Get started checklist:
- 🔑 Get an API Key tutorial OR if you already Batch API access generate API Key here
- 📈 Choose the data and metrics you need based on your subscription datahub.similarweb.com Or discover new datasets here here
- 📝 Create a request report with a valid JSON
- 🔗 Connect and integrate to your Data lake (S3, Snowflake, Databricks)
Step-by-step guide:
- Make a POST request with a JSON in the body or attached as a file as multipart/form-data
https://api.similarweb.com/batch/v4/request-report
import requests
url = "https://api.similarweb.com/batch/v4/request-report"
payload={}
files=[
('request',('Batchexample.json',open('/Users/Batchexample.json','rb'),'application/json'))
]
headers = {
'api-key': '{{your_api_key}}'
}
response = requests.request("POST", url, headers=headers, data=payload, files=files)
print(response.text)
Example JSON:
{
"delivery_information":
{
"response_format": "csv"
},
"report_query": {
"tables": [
{
"vtable": "traffic_and_engagement",
"granularity": "monthly",
"filters": {
"domains": [
"similarweb.com",
"api.similarweb.com"
],
"countries": [
"WW",
"US"
],
"include_subdomains": true
},
"metrics": [
"all_traffic_visits",
"desktop_new_visitors",
"desktop_pages_per_visit",
"desktop_returning_visitors"
],
"start_date": "2023-02",
"end_date": "2024-02"
}
]
}
}
When requesting a report you must include in the JSON the following parameters.
Mandatory Parameters:
Parameters | Description | Acceptable Values |
---|---|---|
vtable | This represent the data set you are looking to choose metrics form you can find the full list on datahub.similarweb.com or here | traffic_and_engagement |
domains | Characters in domain names can include letters, numbers, dashes, and hyphens.

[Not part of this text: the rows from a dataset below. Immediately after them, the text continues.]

/-- A pixel of the grid lies within the capacity of `PIX`. -/
theorem State.Inv.writePixelBit (hs : s.Inv) (b : Bit) (hp : s.px < s.w ∧ s.py < s.h) :
    (s.setPix (Machine.writePixelBit s.pix (pixKey s.px s.py) b)).Inv := by
  have ⟨_, ⟨hw, hh, _⟩, _, _, _, _, _, hpix⟩ := hs
  obtain ⟨hx, hy⟩ := hp
  exact hs.setPix (Memory.set_gridWf hpix (lt_of_lt_of_le hx (le_maxOf hw)) (lt_of_lt_of_le hy (le_maxOf hh)) _)

/-- Every command keeps the invariant, and the errors it raises are those of R151, R152 and R154. -/
theorem State.Inv.exec {i : Instr} (hs : s.Inv) (h : Machine.exec i s = .next t) : t.Inv := by
  cases exec_next h with
  | emptyPassword _ _ => exact hs.setErr (by decide)
  | outOfRange _ _ => exact hs.setErr (by decide)
  | capacityExceeded _ _ => exact hs.setErr (by decide)
  | scramble _ _ => exact hs.scrambleBody.complete
  | encode _ => exact hs.encodeBody.complete
  | decode _ => exact hs.decodeBody.complete
  | wrbit b hp => exact (hs.writePixelBit b hp).complete
  | rdbit _ => exact (hs.setFlags _).complete
  | embed => exact hs.embedBody.complete
  | extract => exact hs.extractBody.complete
  | capchk => exact (hs.setFlags _).complete
  | hide _ _ => exact hs.encodeBody.embedBody.discardBits.complete
  | showCmd _ => exact hs.extractBody.decodeBody.discardBits.complete

theorem State.Inv.runCommand {c : Byte} (hs : s.Inv) (h : s.runCommand c = .next t) : t.Inv := by
  unfold State.runCommand at h
  split at h
  case h_1 => exact hs.exec h
  case h_2 => cases h; exact hs.setErr (by decide)

/-! ### The invariant under the events of the host -/

theorem State.Inv.resetEvent (hs : s.Inv) : s.resetEvent.Inv := by
  have ⟨hok, _⟩ := hs
  have hpos : ∀ n, 0 < 2 ^ n := Nat.two_pow_pos
  have hpix : (s.pix.fresh []).GridWf (maxOf s.widths.dimBits) :=
    ⟨Memory.fresh_wf _ _, fun c hc => absurd hc List.not_mem_nil⟩
  exact ⟨hok, ⟨hpos _, hpos _, hpos _, hpos _, hpos _, hpos _, hpos _, hpos _, hpos _⟩, ⟨nofun, nofun⟩,
    Memory.fresh_wfBelow _ (Nat.zero_le _), Memory.fresh_wfBelow _ (Nat.zero_le _),
    Memory.fresh_wfBelow _ (Nat.zero_le _), Memory.fresh_wfBelow _ (Nat.zero_le _), hpix⟩

/-- A transaction that is refused unless `c` holds answers a next state only when `c` holds. -/
theorem next_of_guard {c : Prop} [Decidable c] {u : State} {r : Refusal}
    (h : (if c then .next u else .refused r : Host.Outcome State Fault Refusal) = .next t) : c ∧ t = u := by
  split at h
  case isTrue hc => cases h; exact ⟨hc, rfl⟩
  case isFalse => cases h

/-- A host write of a register is `Command`, or replaces one of the seven read/write registers by a value that fits. -/
theorem State.Inv.writeReg {n v : Nat} (hs : s.Inv) (h : s.writeReg n v = .next t) : t.Inv := by
  match n, h with
  | 0, h =>
    simp only [State.writeReg] at h
    split at h
    case isTrue => exact hs.runCommand h
    case isFalse => cases h
  | 3, h => obtain ⟨hv, rfl⟩ := next_of_guard h; exact hs.setW hv
  | 4, h => obtain ⟨hv, rfl⟩ := next_of_guard h; exact hs.setH hv
  | 5, h => obtain ⟨hv, rfl⟩ := next_of_guard h; exact hs.setMsgLen hv
  | 6, h => obtain ⟨hv, rfl⟩ := next_of_guard h; exact hs.setKeyLen hv
  | 7, h => obtain ⟨hv, rfl⟩ := next_of_guard h; exact hs.setPx hv
  | 8, h => obtain ⟨hv, rfl⟩ := next_of_guard h; exact hs.setPy hv
  | 9, h => obtain ⟨hv, rfl⟩ := next_of_guard h; exact hs.setBitLen hv
  | 1, h => cases h
  | 2, h => cases h
  | 10, h => cases h
  | 11, h => cases h
  | n + 12, h => cases h

/-- A host write of an element within the capacity writes there and nowhere else. -/
theorem State.Inv.writeElement {e : Element} {v : HostValue} (hs : s.Inv) (hc : e.inCapacity s.widths = true)
    (h : s.writeElement e v = .next t) : t.Inv := by
  have ⟨_, _, _, hmsg, hkey, hbits, hout, hpix⟩ := hs
  match e, v, h with
  | .msg i, .num v, h =>
    obtain ⟨-, rfl⟩ := next_of_guard h
    exact hs.setMsg (Memory.set_wfBelow hmsg (Element.msg_inCapacity.1 hc) _)
  | .key i, .num v, h =>
    obtain ⟨-, rfl⟩ := next_of_guard h
    exact hs.setKey (Memory.set_wfBelow hkey (Element.key_inCapacity.1 hc) _)
  | .bits k, .num v, h =>
    obtain ⟨-, rfl⟩ := next_of_guard h
    exact hs.setBits (Memory.set_wfBelow hbits (Element.bits_inCapacity.1 hc) _)
  | .out i, .num v, h =>
    obtain ⟨-, rfl⟩ := next_of_guard h
    exact hs.setOut (Memory.set_wfBelow hout (Element.out_inCapacity.1 hc) _)
  | .pix x y, .rgb r g b, h =>
    obtain ⟨-, rfl⟩ := next_of_guard h
    obtain ⟨hx, hy⟩ := Element.pix_inCapacity.1 hc
    exact hs.setPix (Memory.set_gridWf hpix hx hy _)
  | .msg _, .rgb _ _ _, h => cases h
  | .key _, .rgb _ _ _, h => cases h
  | .bits _, .rgb _ _ _, h => cases h
  | .out _, .rgb _ _ _, h => cases h
  | .pix _ _, .num _, h => cases h

theorem State.Inv.hostEvent {e : HostEvent} (hs : s.Inv) (h : s.hostEvent e = .next t) : t.Inv := by
  cases e with
  | reset => cases h; exact hs.resetEvent
  | regRead n =>
    simp only [State.hostEvent] at h
    split at h <;> cases h
    exact hs.setReply _
  | regWrite n v => exact hs.writeReg h
  | memRead e =>
    simp only [State.hostEvent] at h
    split at h <;> cases h
    exact hs.setReply _
  | memWrite e v =>
    simp only [State.hostEvent] at h
    split at h
    case isTrue hc => exact hs.writeElement hc h
    case isFalse => cases h
  | command c => exact hs.runCommand h
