-- ==== Sys2Proof/Word.lean ====
section
/-! DEFINITION. The word types of the machine: bytes and 16-bit words (00_scope.md R6, R8). -/

namespace Sys2Proof

/-- An 8-bit value: an 8-bit register, a byte of memory (00_scope.md R6). -/
abbrev Byte := BitVec 8

/-- A 16-bit value: PC, SP, a register pair, an address (00_scope.md R6). -/
abbrev Word := BitVec 16

end Sys2Proof
end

One request can include up to 1M domains. | amazon.com |
countries | Countries with standard 2-letter ISO encoding when calling all metrics (excluding desktop_top_geo). For worldwide, use "WW". This parameter is case-sensitive and must be inputted in capital letters. When calling desktop_top_geo, you must remove any countries from your JSON file. | WW, US, GB All country codes |
metrics | List of metrics per dataset | all_traffic_visits |
start_date, end_date | For daily granularity, format the start-and-end date like this: YYYY-MM-DD. For monthly granularity, format the start-and-end date like this- YYYY-MM | Daily: 2023-06-30 Monthly: 2023-06 |
granularity | Time series granularity | monthly, weekly, daily |
response_format | Output of the API call | JSON, csv, parquet, orc |
Make sure to save the report ID you receive after your API request.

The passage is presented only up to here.